Хозяйка оказалась рыжая – как мама Джильда. Пахло от неё совсем иначе, но Макс быстро принюхался, потом угрелся и заснул. А проснулся от того, что его положили на пол, подстелив тряпку.
– Всё, побежали, опаздываем. Дверь закрой.
– Ты записку написала?
– Вот. Скотч на тумбочке в прихожей.
Это явно была Кухня, только незнакомая. Здесь тоже вкусно пахло едой, но Макс был совсем один, и ему стало страшно. Со страху он стал поскуливать. Хорошо, что никто не слышит, ведь Настоящие Собаки не скулят – только рычат и лают…
Тут снаружи заскреблись. Под дверь просунулась когтистая лапа, вцепилась в дерево. Макс вспомнил, что он теперь Настоящая Собака, перестал скулить, поставил шерсть на загривке и оскалился. Это его Дом, а Дом надо защищать.
Дверь приоткрылась, и в кухню вошли двое – не собаки и не люди. Макс так и сел на хвост от удивления.
– Вы кто? – только и смог он спросить.
– Живём мы здесь. Это ты кто такой и откуда взялся?
– Я такс по имени Макс. Меня Хозяева привезли.
– А‑а‑а… Ну, ладно. Они говорили, что таксу хотят завести. Думали, не слышу. А я, между прочим, слышу, как этажом ниже хомяк деревяшку грызёт. Кошка я, Маврой звать. А это Маврик, сынок мой. Со стола слезь, обалдуй, мало тебя полотенцем гоняли? Ну, что уставился, Макс?

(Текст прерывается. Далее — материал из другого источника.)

/-- MMA at issue and to its end (R83 to R90, R107, R108). -/
def State.runMma (s : State) (i : Nat) (h : Health) (c : Core) (e : WinEntry) : InstrEnd :=
  let m := mmaOf e.word
  match s.mmaBar c m with
  | .error st => .refused st
  | .ok (fa, st) =>
    let c := if m.swap then { c with active := some st, shadow := .empty, shadowSet := none } else c
    let p := packing st.fmt
    let ts := m.tiles c p
    let groups := (List.range m.nt).map fun j => s.tryTiles i c fa (some false) (some (m.place j).1) ((ts.drop (p * j)).take p)
    let cs := groups.zipIdx.map fun (g, j) => m.chain st g.1 g.2.isEmpty j
    let es := groups.flatMap (·.2)
    runRead s.free (if m.swap && !es.isEmpty then c.noSets else c) e.index (s.spillOf c) h.upsets cs es

/-- A slot that an MMA starts with ACC = 0 is EMPTY or ACCUM (R89). -/
def mmaMay (c : Core) (w : W128) : Bool :=
  let m := mmaOf w
  m.acc || m.uses.all fun u => (c.slot (8 * u.1 + u.2)).state != .writing

/-- MMA (R83). -/
def execMma (c : CoreId) (h : Health) (s : State) : Host.Outcome State Fault Refusal :=
  .next (s.issue c.idx .matrix h (isOp opMma) mmaMay fun s k e => s.runMma c.idx h k e)

/-! GMM. -/

structure GmmWord where
  mask : Nat
  fmtA : Nat
  fmtW : Nat
  out : Nat
  acc : Bool
  ne : Nat
  ks : Nat
  kaxis : Bool
  transpose : Bool
  e0 : Nat
  win : Nat
  table : Nat
  aBase : Nat
  wBase : Nat
  dst : Nat

def gmmOf (w : W128) : GmmWord :=
  let w := w.toNat
  { mask := bitsOf w 119 116, fmtA := bitsOf w 115 111, fmtW := bitsOf w 110 106, out := bitsOf w 105 104, acc := bitOf w 103
    ne := bitsOf w 102 100 + 1, ks := bitsOf w 99 98 + 1, kaxis := bitOf w 97, transpose := bitOf w 96, e0 := bitsOf w 95 92
    win := bitsOf w 91 81 + 2048 * bitsOf w 15 13, table := bitsOf w 79 64, aBase := bitsOf w 63 48, wBase := bitsOf w 47 32
    dst := bitsOf w 31 16 }

/-- Byte addresses of R245: tile i of k-step k of entry j, of array number t where it applies. -/
def GmmWord.statAt (g : GmmWord) (f : Fmt) (j k i : Nat) : Nat := 16 * g.wBase + ((j * g.ks + k) * packing f + i) * f.denseBytes
def GmmWord.strAt (g : GmmWord) (f : Fmt) (j k t i : Nat) : Nat :=
  16 * g.aBase + (((j * g.ks + k) * (arraysOf g.mask).length + t) * packing f + i) * f.denseBytes
def GmmWord.outAt (g : GmmWord) (j t : Nat) : Nat := 16 * g.dst + (j * (arraysOf g.mask).length + t) * rawLen (g.out == 2)

/-- COUNT of entry j (R242, R245). -/
def GmmWord.count (g : GmmWord) (c : Core) (j : Nat) : Nat := bitsOf (leNat (c.read (16 * g.table + 32 * (g.e0 + j)) 32)) 255 232

def GmmWord.tableSpan (g : GmmWord) : Span := (16 * g.table + 32 * g.e0, 32 * g.ne)

/-- Every tile address that the instruction can compute. -/
def GmmWord.ins (g : GmmWord) (fa fw : Fmt) : List Span :=
  let n := (arraysOf g.mask).length
  (List.range g.ne).flatMap fun j => (List.range g.ks).flatMap fun k => (List.range (packing fw)).flatMap fun i =>
    (g.statAt fw j k i, fw.denseBytes) :: (List.range n).map fun t => (g.strAt fa j k t i, fa.denseBytes)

Кошек никогда не видел?
– Не видел, – честно признался Макс и чихнул.
Мавра была серая в полоску, с зелеными глазами и такая мохнатая, что походила на меховой шар. Маврик – меньше и толще, такой же мохнатый, но чёрный, как Макс, только без коричневых подпалин.
– Ты чё такой лысый? – Маврик стал нахально вылизываться, разбирать шерсть.
– Не лысый, а гладкошёрстный. Так полагается.
– А лапы кривые и хвост как у крысы тоже полагаются?
– И ничего не кривые. Это ты ещё кривых не видел.
– Не видел и видеть не хочу. И на тебя‑то смотреть тошно.
– Ну и не смотри! – Макс сморщил нос, показывая зубы.
– Кто ты такой, чтобы мне указывать? Куда хочу, туда и смотрю!
– А ну, замолчали оба! Маврик, постыдись! Что ты к маленькому привязался? – Мавра бесшумно спрыгнула с подоконника и залепила сыну пару оплеух. – Забыл, из какой ты семьи, из какого питомника? Сибирский, а ведёшь себя как гопота! Малышей не обижают! Ещё раз увижу – пеняй на себя!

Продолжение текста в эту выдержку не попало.